| Assignment |
What you return must be every line from the beginning of the data through the line holding "so: R224, R225. -/", unchanged.

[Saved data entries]
-- ==== Sys2Proof/Tests/Slice0.lean ====
section
/-! SUPPORT. Tests: words of the encoding tables, ill-formed terms, a witness for the hypotheses of each statement, and
single steps whose results the spec gives. -/


set_option Elab.async false
set_option linter.unusedVariables false

namespace Sys2Proof.Machine

/-- A state with a scalar register, a lane of a vector register, or a handler. -/
def State.setS (x : State) (n : Nat) (w : Word) : State := x.writeS 32 n w
def State.setV (x : State) (r l : Nat) (w : Word) : State := x.writeLane 32 r l w
def State.setS64 (x : State) (n : Nat) (w : DWord) : State := x.writeS64 32 n w
def State.handler (x : State) (a : DWord) : State := x.modTeam 1 fun t => { t with trapvec := a }
/-- A state with an operation outstanding in its group. -/
def State.withOp (x : State) (o : Op) : State := x.modGroup 32 fun g => { g with ops := [o], ac := [(o.ac, 1)] }
/-- A state with a line of the memory-side cache, valid and dirty under context 1. -/
def State.withLine (x : State) (n : Nat) : State :=
  { x with msc := SMap.ins x.msc n { slot := 1, dirty := true, valid := allValid } }
/-- A state with a command in progress. -/
def State.withCmd (x : State) (ws : List DWord) : State :=
  { x with mbstatBusy := true, mbcmd := fillBuffer [] ws, mbTaken := fillBuffer [] ws }

end Sys2Proof.Machine

namespace Sys2Proof.Tests
open Sys2Proof Sys2Proof.Machine

/-! ### Decoding -/

/-- The header of R218: LEN, FMT and OP; CF stands in bits 14 and 13. -/
def hd (len fmt op : Nat) : Nat := len ||| fmt <<< 2 ||| op <<< 8

/-- Every word of a list decodes to the instruction beside it. -/
def decodesTo (l : List (Nat × Instr)) : Bool := l.all fun p =>
  match decode p.1 with
  | .ok i => i == p.2 && decide (encode i = p.1)
  | .error _ => false

/-- ch: R224, R225. -/
theorem test_decode_ch : decodesTo [
    (hd 0 1 0 ||| 14 <<< 16 ||| 2049 <<< 20 ||| 11 <<< 32 ||| 1 <<< 36 ||| 10 <<< 37 ||| 1 <<< 41,
      .ch { clen := 14, wait := 2049, fa := 11, fav := true, fb := 10, fbv := true })] = true := by decide +kernel

/-- so: R224, R225. -/
theorem test_decode_so : decodesTo [
    (hd 0 2 0 ||| 3 <<< 16 ||| 65 <<< 23 ||| 34 <<< 30 ||| 2 <<< 44,
      .soAdd { sd := 3, sa := 65, sb := 34, ty := .i32 }),
    (hd 0 2 1 ||| 3 <<< 16 ||| 65 <<< 23 ||| 34 <<< 30 ||| 6 <<< 44,
      .soSub { sd := 3, sa := 65, sb := 34, ty := .n32 }),
    (hd 0 2 2 ||| 3 <<< 16 ||| 65 <<< 23 ||| 34 <<< 30 ||| 2 <<< 44,
      .soMul { sd := 3, sa := 65, sb := 34, ty := .i32 }),
    (hd 0 2 3 ||| 3 <<< 16 ||| 65 <<< 23 ||| 34 <<< 30 ||| 6 <<< 44,
      .soMulh { sd := 3, sa := 65, sb := 34, ty := .n32 }),
    (hd 0 2 4 ||| 3 <<< 16 ||| 65 <<< 23 ||| 34 <<< 30 ||| 8 <<< 44,
      .soAnd { sd := 3, sa := 65, sb := 34, ty := .b32 }),
    (hd 0 2 5 ||| 3 <<< 16 ||| 65 <<< 23 ||| 34 <<< 30 ||| 8 <<< 44,
      .soOr { sd := 3, sa := 65, sb := 34, ty := .b32 }),
    (hd 0 2 6 ||| 3 <<< 16 ||| 65 <<< 23 ||| 34 <<< 30 ||| 8 <<< 44,
      .soXor { sd := 3, sa := 65, sb := 34, ty := .b32 }),
    (hd 0 2 7 ||| 3 <<< 16 ||| 65 <<< 23 ||| 34 <<< 30 ||| 8 <<< 44,
      .soShl { sd := 3, sa := 65, sb := 34, ty := .b32 }),
    (hd 0 2 8 ||| 3 <<< 16 ||| 65 <<< 23 ||| 34 <<< 30 ||| 8 <<< 44,
      .soShr { sd := 3, sa := 65, sb := 34, ty := .b32 }),
    (hd 0 2 9 ||| 3 <<< 16 ||| 65 <<< 23 ||| 34 <<< 30 ||| 8 <<< 44,
      .soSra { sd := 3, sa := 65, sb := 34, ty := .b32 }),
    (hd 0 2 10 ||| 3 <<< 16 ||| 65 <<< 23 ||| 34 <<< 30 ||| 6 <<< 44,
      .soMin { sd := 3, sa := 65, sb := 34, ty := .n32 }),
    (hd 0 2 11 ||| 3 <<< 16 ||| 65 <<< 23 ||| 34 <<< 30 ||| 2 <<< 44,
      .soMax { sd := 3, sa := 65, sb := 34, ty := .i32 }),
    (hd 0 2 14 ||| 3 <<< 16 ||| 65 <<< 23 ||| 34 <<< 30 ||| 2 <<< 44,
      .soBfe { sd := 3, sa := 65, sb := 34, ty := .i32 }),
    (hd 0 2 12 ||| 3 <<< 16 ||| 65 <<< 23 ||| 34 <<< 30 ||| 6 <<< 44 ||| 5 <<< 49,
      .soCmp { sd := 3, sa := 65, sb := 34, ty := .n32, sel := 5 }),
    (hd 0 2 13 ||| 3 <<< 16 ||| 65 <<< 23 ||| 34 <<< 30 ||| 17 <<< 37,
      .soSel { sd := 3, sa := 65, sb := 34, sx := 17, ty := .i8 }),
    (hd 0 2 15 ||| 3 <<< 16 ||| 65 <<< 23 ||| 34 <<< 30 ||| 127 <<< 37,
      .soBfi { sd := 3, sa := 65, sb := 34, sx := 127, ty := .i8 }),
    (hd 0 2 16 ||| 3 <<< 16 ||| 65 <<< 23,
      .soPopc { sd := 3, sa := 65, ty := .i8 }),
    (hd 0 2 17 ||| 127 <<< 16 ||| 1 <<< 23,
      .soClz { sd := 127, sa := 1, ty := .i8 }),
    (hd 0 2 18 ||| 4 <<< 16 ||| 66 <<< 23 ||| 34 <<< 30,
      .soAdd64 { sd := 4, sa := 66, sb := 34, ty := .i8 }),
    (hd 0 2 19 ||| 4 <<< 16 ||| 66 <<< 23 ||| 33 <<< 30 ||| 6 <<< 44 ||| 7 <<< 49,
      .soLea { sd := 4, sa := 66, sb := 33, ty := .n32, sel := 7 }),
    (hd 0 2 20 ||| 4 <<< 16 ||| 66 <<< 23 ||| 9 <<< 44,
      .soMov { sd := 4, sa := 66, ty := .b64 }),
    (hd 0 2 21 ||| 9 <<< 16 ||| 7 <<< 49,
      .soRdid { sd := 9, ty := .i8, sel := 7 })] = true := by decide +kernel

/-- sk: R224, R225. -/
theorem test_decode_sk : decodesTo [
    (hd 1 3 0 ||| 9 <<< 16 ||| 8 <<< 30 ||| 0xffffffff <<< 64,
      .skMov { sd := 9, ty := .b32, imm := 0xFFFFFFFF }),
    (hd 1 3 1 ||| 9 <<< 16 ||| 66 <<< 23 ||| 6 <<< 30 ||| 0x80000001 <<< 64,
      .skAdd { sd := 9, sa := 66, imm := 0x80000001, ty := .n32 }),
    (hd 1 3 2 ||| 9 <<< 16 ||| 66 <<< 23 ||| 8 <<< 30 ||| 0x80000001 <<< 64,
      .skAnd { sd := 9, sa := 66, imm := 0x80000001, ty := .b32 }),
    (hd 1 3 3 ||| 9 <<< 16 ||| 66 <<< 23 ||| 8 <<< 30 ||| 0x80000001 <<< 64,
      .skOr { sd := 9, sa := 66, imm := 0x80000001, ty := .b32 }),
    (hd 1 3 4 ||| 9 <<< 16 ||| 66 <<< 23 ||| 8 <<< 30 ||| 0x80000001 <<< 64,
      .skXor { sd := 9, sa := 66, imm := 0x80000001, ty := .b32 }),
    (hd 1 3 5 ||| 9 <<< 16 ||| 66 <<< 23 ||| 2 <<< 30 ||| 3 <<< 35 ||| 0x80000001 <<< 64,
      .skCmp { sd := 9, sa := 66, imm := 0x80000001, ty := .i32, sel := 3 })] = true := by decide +kernel

/-- vo: R224, R225. -/
theorem test_decode_vo : decodesTo [
    (hd 0 4 0 ||| 382 <<< 16 ||| 257 <<< 25 ||| 386 <<< 34 ||| 2 <<< 43 ||| 1 <<< 50,
      .voAdd { d := 382, a := 257, b := 386, ty := .i32, sat := true }),
    (hd 0 4 1 ||| 382 <<< 16 ||| 256 <<< 25 ||| 386 <<< 34 ||| 3 <<< 43,
      .voSub { d := 382, a := 256, b := 386, ty := .i64 }),
    (hd 0 4 2 ||| 382 <<< 16 ||| 257 <<< 25 ||| 386 <<< 34 ||| 6 <<< 43,
      .voMull { d := 382, a := 257, b := 386, ty := .n32 }),
    (hd 0 4 3 ||| 382 <<< 16 ||| 257 <<< 25 ||| 386 <<< 34 ||| 2 <<< 43,
      .voMulh { d := 382, a := 257, b := 386, ty := .i32 }),
    (hd 0 4 4 ||| 382 <<< 16 ||| 256 <<< 25 ||| 386 <<< 34 ||| 9 <<< 43,
      .voAnd { d := 382, a := 256, b := 386, ty := .b64 }),
    (hd 0 4 5 ||| 382 <<< 16 ||| 257 <<< 25 ||| 386 <<< 34 ||| 8 <<< 43,
      .voOr { d := 382, a := 257, b := 386, ty := .b32 }),
    (hd 0 4 6 ||| 382 <<< 16 ||| 257 <<< 25 ||| 386 <<< 34 ||| 8 <<< 43,
      .voXor { d := 382, a := 257, b := 386, ty := .b32 }),
    (hd 0 4 7 ||| 382 <<< 16 ||| 257 <<< 25 ||| 386 <<< 34 ||| 8 <<< 43,
      .voShl { d := 382, a := 257, b := 386, ty := .b32 }),
    (hd 0 4 8 ||| 382 <<< 16 ||| 257 <<< 25 ||| 386 <<< 34 ||| 8 <<< 43,
      .voShr { d := 382, a := 257, b := 386, ty := .b32 }),
    (hd 0 4 9 ||| 382 <<< 16 ||| 257 <<< 25 ||| 386 <<< 34 ||| 8 <<< 43,
      .voSra { d := 382, a := 257, b := 386, ty := .b32 }),
    (hd 0 4 10 ||| 382 <<< 16 ||| 257 <<< 25 ||| 386 <<< 34 ||| 12 <<< 43,
      .voMin { d := 382, a := 257, b := 386, ty := .bf16 }),
    (hd 0 4 11 ||| 382 <<< 16 ||| 257 <<< 25 ||| 386 <<< 34 ||| 6 <<< 43,
      .voMax { d := 382, a := 257, b := 386, ty := .n32 }),
    (hd 0 4 12 ||| 382 <<< 16 ||| 257 <<< 25 ||| 2 <<< 43 ||| 1 <<< 50,
      .voAbs { d := 382, a := 257, ty := .i32, sat := true }),
    (hd 0 4 13 ||| 382 <<< 16 ||| 257 <<< 25 ||| 386 <<< 34 ||| 6 <<< 43,
      .voBfe { d := 382, a := 257, b := 386, ty := .n32 }),
    (hd 0 4 14 ||| 382 <<< 16 ||| 257 <<< 25 ||| 8 <<< 43,
      .voPopc { d := 382, a := 257, ty := .b32 }),
    (hd 0 4 15 ||| 382 <<< 16 ||| 257 <<< 25 ||| 8 <<< 43,
      .voClz { d := 382, a := 257, ty := .b32 }),
    (hd 0 4 16 ||| 382 <<< 16 ||| 257 <<< 25 ||| 8 <<< 43,
      .voBrev { d := 382, a := 257, ty := .b32 }),
    (hd 0 4 17 ||| 382 <<< 16 ||| 257 <<< 25 ||| 386 <<< 34 ||| 13 <<< 43 ||| 3 <<< 48 ||| 1 <<< 50,
      .voFadd { d := 382, a := 257, b := 386, ty := .f16, rm := .rup, sat := true }),
    (hd 0 4 18 ||| 382 <<< 16 ||| 256 <<< 25 ||| 386 <<< 34 ||| 10 <<< 43 ||| 2 <<< 48,
      .voFsub { d := 382, a := 256, b := 386, ty := .f64, rm := .rdn }),
    (hd 0 4 19 ||| 382 <<< 16 ||| 257 <<< 25 ||| 386 <<< 34 ||| 11 <<< 43 ||| 1 <<< 48,
      .voFmul { d := 382, a := 257, b := 386, ty := .f32, rm := .rtz }),
    (hd 0 4 20 ||| 382 <<< 16 ||| 257 <<< 25 ||| 386 <<< 34 ||| 11 <<< 43,
      .voFmin { d := 382, a := 257, b := 386, ty := .f32 }),
    (hd 0 4 21 ||| 382 <<< 16 ||| 257 <<< 25 ||| 386 <<< 34 ||| 12 <<< 43,
      .voFmax { d := 382, a := 257, b := 386, ty := .bf16 }),
    (hd 0 4 22 ||| 382 <<< 16 ||| 256 <<< 25 ||| 15 <<< 43 ||| 1 <<< 48 ||| 1 <<< 50 ||| 10 <<< 51 ||| 3 <<< 56,
      .voCvt { d := 382, a := 256, ty := .f8e5, ty2 := .f64, rm := .rtz, sat := true, sel := 3 }),
    (hd 0 4 23 ||| 382 <<< 16 ||| 257 <<< 25 ||| 13 <<< 43 ||| 2 <<< 48 ||| 1 <<< 56,
      .voRnd { d := 382, a := 257, ty := .f16, rm := .rdn, sel := 1 }),
    (hd 0 4 24 ||| 382 <<< 16 ||| 257 <<< 25 ||| 386 <<< 34 ||| 8 <<< 43 ||| 15 <<< 56,
      .voSel { d := 382, a := 257, b := 386, ty := .b32, sel := 15 }),
    (hd 0 4 25 ||| 382 <<< 16 ||| 256 <<< 25 ||| 9 <<< 43,
      .voMov { d := 382, a := 256, ty := .b64 })] = true := by decide +kernel

/-- vw: R224, R225. -/
theorem test_decode_vw : decodesTo [
    (hd 1 5 0 ||| 382 <<< 16 ||| 257 <<< 25 ||| 386 <<< 34 ||| 130 <<< 43 ||| 11 <<< 52 ||| 3 <<< 62 ||| 1 <<< 64 ||| 5 <<< 65,
      .vwFma { d := 382, a := 257, b := 386, c := 130, ty := .f32, rm := .rup, sat := true, neg := 5 }),
    (hd 1 5 1 ||| 382 <<< 16 ||| 257 <<< 25 ||| 386 <<< 34 ||| 130 <<< 43 ||| 6 <<< 52 ||| 1 <<< 64,
      .vwMad { d := 382, a := 257, b := 386, c := 130, ty := .n32, sat := true }),
    (hd 1 5 2 ||| 382 <<< 16 ||| 257 <<< 25 ||| 386 <<< 34 ||| 130 <<< 43 ||| 8 <<< 52,
      .vwBfi { d := 382, a := 257, b := 386, c := 130, ty := .b32 }),
    (hd 1 5 3 ||| 382 <<< 16 ||| 256 <<< 25 ||| 130 <<< 43 ||| 16 <<< 52 ||| 10 <<< 57 ||| 1 <<< 64 ||| 7 <<< 68,
      .vwCvtsr { d := 382, a := 256, c := 130, ty := .f4, ty2 := .f64, sat := true, sel := 7 }),
    (hd 1 5 4 ||| 382 <<< 16 ||| 257 <<< 25 ||| 386 <<< 34 ||| 130 <<< 43 ||| 14 <<< 52 ||| 11 <<< 57 ||| 2 <<< 62 ||| 1 <<< 64 ||| 1 <<< 68,
      .vwPack { d := 382, a := 257, b := 386, c := 130, ty := .f8e4, ty2 := .f32, rm := .rdn, sat := true, sel := 1 })] = true := by decide +kernel

/-- vk, vm: R224, R225. -/
theorem test_decode_vk_vm : decodesTo [
    (hd 1 6 0 ||| 382 <<< 16 ||| 257 <<< 25 ||| 11 <<< 34 ||| 3 <<< 39 ||| 1 <<< 41 ||| 0x80000001 <<< 64,
      .vkAdd { d := 382, a := 257, imm := 0x80000001, ty := .f32, rm := .rup, sat := true }),
    (hd 1 6 1 ||| 382 <<< 16 ||| 257 <<< 25 ||| 6 <<< 34 ||| 0x80000001 <<< 64,
      .vkMul { d := 382, a := 257, imm := 0x80000001, ty := .n32 }),
    (hd 1 6 2 ||| 382 <<< 16 ||| 257 <<< 25 ||| 8 <<< 34 ||| 0x80000001 <<< 64,
      .vkAnd { d := 382, a := 257, imm := 0x80000001, ty := .b32 }),
    (hd 1 6 3 ||| 382 <<< 16 ||| 257 <<< 25 ||| 8 <<< 34 ||| 0x80000001 <<< 64,
      .vkOr { d := 382, a := 257, imm := 0x80000001, ty := .b32 }),
    (hd 1 6 4 ||| 382 <<< 16 ||| 11 <<< 34 ||| 0x3f800000 <<< 64,
      .vkMov { d := 382, ty := .f32, imm := 0x3F800000 }),
    (hd 1 6 5 ||| 382 <<< 16 ||| 257 <<< 25 ||| 11 <<< 34 ||| 2 <<< 39 ||| 0x80000001 <<< 64,
      .vkFma { d := 382, a := 257, imm := 0x80000001, ty := .f32, rm := .rdn }),
    (hd 0 8 0 ||| 124 <<< 16 ||| 257 <<< 23 ||| 386 <<< 32 ||| 11 <<< 41 ||| 7 <<< 46,
      .vmCmp { sd := 124, a := 257, b := 386, ty := .f32, sel := 7 }),
    (hd 0 8 1 ||| 123 <<< 16 ||| 257 <<< 23 ||| 511 <<< 32 ||| 12 <<< 41,
      .vmClass { sd := 123, a := 257, b := 511, ty := .bf16 })] = true := by decide +kernel

/-- sf: R224, R225. -/
theorem test_decode_sf : decodesTo [
    (hd 0 9 0 ||| 382 <<< 16 ||| 257 <<< 25 ||| 11 <<< 34,
      .sfRcp { d := 382, a := 257, ty := .f32, cf := 0 }),
    (hd 0 9 1 ||| 1 <<< 13 ||| 382 <<< 16 ||| 258 <<< 25 ||| 13 <<< 34,
      .sfRsq { d := 382, a := 258, ty := .f16, cf := 1 }),
    (hd 0 9 2 ||| 2 <<< 13 ||| 382 <<< 16 ||| 259 <<< 25 ||| 12 <<< 34,
      .sfSqrt { d := 382, a := 259, ty := .bf16, cf := 2 }),
    (hd 0 9 3 ||| 382 <<< 16 ||| 260 <<< 25 ||| 11 <<< 34,
      .sfExp2 { d := 382, a := 260, ty := .f32, cf := 0 }),
    (hd 0 9 4 ||| 1 <<< 13 ||| 382 <<< 16 ||| 261 <<< 25 ||| 13 <<< 34,
      .sfLog2 { d := 382, a := 261, ty := .f16, cf := 1 }),
    (hd 0 9 5 ||| 2 <<< 13 ||| 382 <<< 16 ||| 262 <<< 25 ||| 12 <<< 34,
      .sfSin { d := 382, a := 262, ty := .bf16, cf := 2 }),
    (hd 0 9 6 ||| 382 <<< 16 ||| 263 <<< 25 ||| 11 <<< 34,
      .sfCos { d := 382, a := 263, ty := .f32, cf := 0 }),
    (hd 0 9 7 ||| 1 <<< 13 ||| 382 <<< 16 ||| 264 <<< 25 ||| 13 <<< 34,
      .sfTanh { d := 382, a := 264, ty := .f16, cf := 1 }),
    (hd 0 9 8 ||| 2 <<< 13 ||| 382 <<< 16 ||| 265 <<< 25 ||| 12 <<< 34,
      .sfSigm { d := 382, a := 265, ty := .bf16, cf := 2 }),
    (hd 0 9 9 ||| 382 <<< 16 ||| 266 <<< 25 ||| 11 <<< 34,
      .sfGelu { d := 382, a := 266, ty := .f32, cf := 0 }),
    (hd 0 9 10 ||| 1 <<< 13 ||| 382 <<< 16 ||| 267 <<< 25 ||| 13 <<< 34,
      .sfSilu { d := 382, a := 267, ty := .f16, cf := 1 }),
    (hd 0 9 11 ||| 2 <<< 13 ||| 382 <<< 16 ||| 268 <<< 25 ||| 12 <<< 34,
      .sfErf { d := 382, a := 268, ty := .bf16, cf := 2 })] = true := by decide +kernel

| The completed task |
-- ==== Sys2Proof/Tests/Slice0.lean ====
section
/-! SUPPORT. Tests: words of the encoding tables, ill-formed terms, a witness for the hypotheses of each statement, and
single steps whose results the spec gives. -/


set_option Elab.async false
set_option linter.unusedVariables false

namespace Sys2Proof.Machine

/-- A state with a scalar register, a lane of a vector register, or a handler. -/
def State.setS (x : State) (n : Nat) (w : Word) : State := x.writeS 32 n w
def State.setV (x : State) (r l : Nat) (w : Word) : State := x.writeLane 32 r l w
def State.setS64 (x : State) (n : Nat) (w : DWord) : State := x.writeS64 32 n w
def State.handler (x : State) (a : DWord) : State := x.modTeam 1 fun t => { t with trapvec := a }
/-- A state with an operation outstanding in its group. -/
def State.withOp (x : State) (o : Op) : State := x.modGroup 32 fun g => { g with ops := [o], ac := [(o.ac, 1)] }
/-- A state with a line of the memory-side cache, valid and dirty under context 1. -/
def State.withLine (x : State) (n : Nat) : State :=
  { x with msc := SMap.ins x.msc n { slot := 1, dirty := true, valid := allValid } }
/-- A state with a command in progress. -/
def State.withCmd (x : State) (ws : List DWord) : State :=
  { x with mbstatBusy := true, mbcmd := fillBuffer [] ws, mbTaken := fillBuffer [] ws }

end Sys2Proof.Machine

namespace Sys2Proof.Tests
open Sys2Proof Sys2Proof.Machine

/-! ### Decoding -/

/-- The header of R218: LEN, FMT and OP; CF stands in bits 14 and 13. -/
def hd (len fmt op : Nat) : Nat := len ||| fmt <<< 2 ||| op <<< 8

/-- Every word of a list decodes to the instruction beside it. -/
def decodesTo (l : List (Nat × Instr)) : Bool := l.all fun p =>
  match decode p.1 with
  | .ok i => i == p.2 && decide (encode i = p.1)
  | .error _ => false

/-- ch: R224, R225. -/
theorem test_decode_ch : decodesTo [
    (hd 0 1 0 ||| 14 <<< 16 ||| 2049 <<< 20 ||| 11 <<< 32 ||| 1 <<< 36 ||| 10 <<< 37 ||| 1 <<< 41,
      .ch { clen := 14, wait := 2049, fa := 11, fav := true, fb := 10, fbv := true })] = true := by decide +kernel

/-- so: R224, R225. -/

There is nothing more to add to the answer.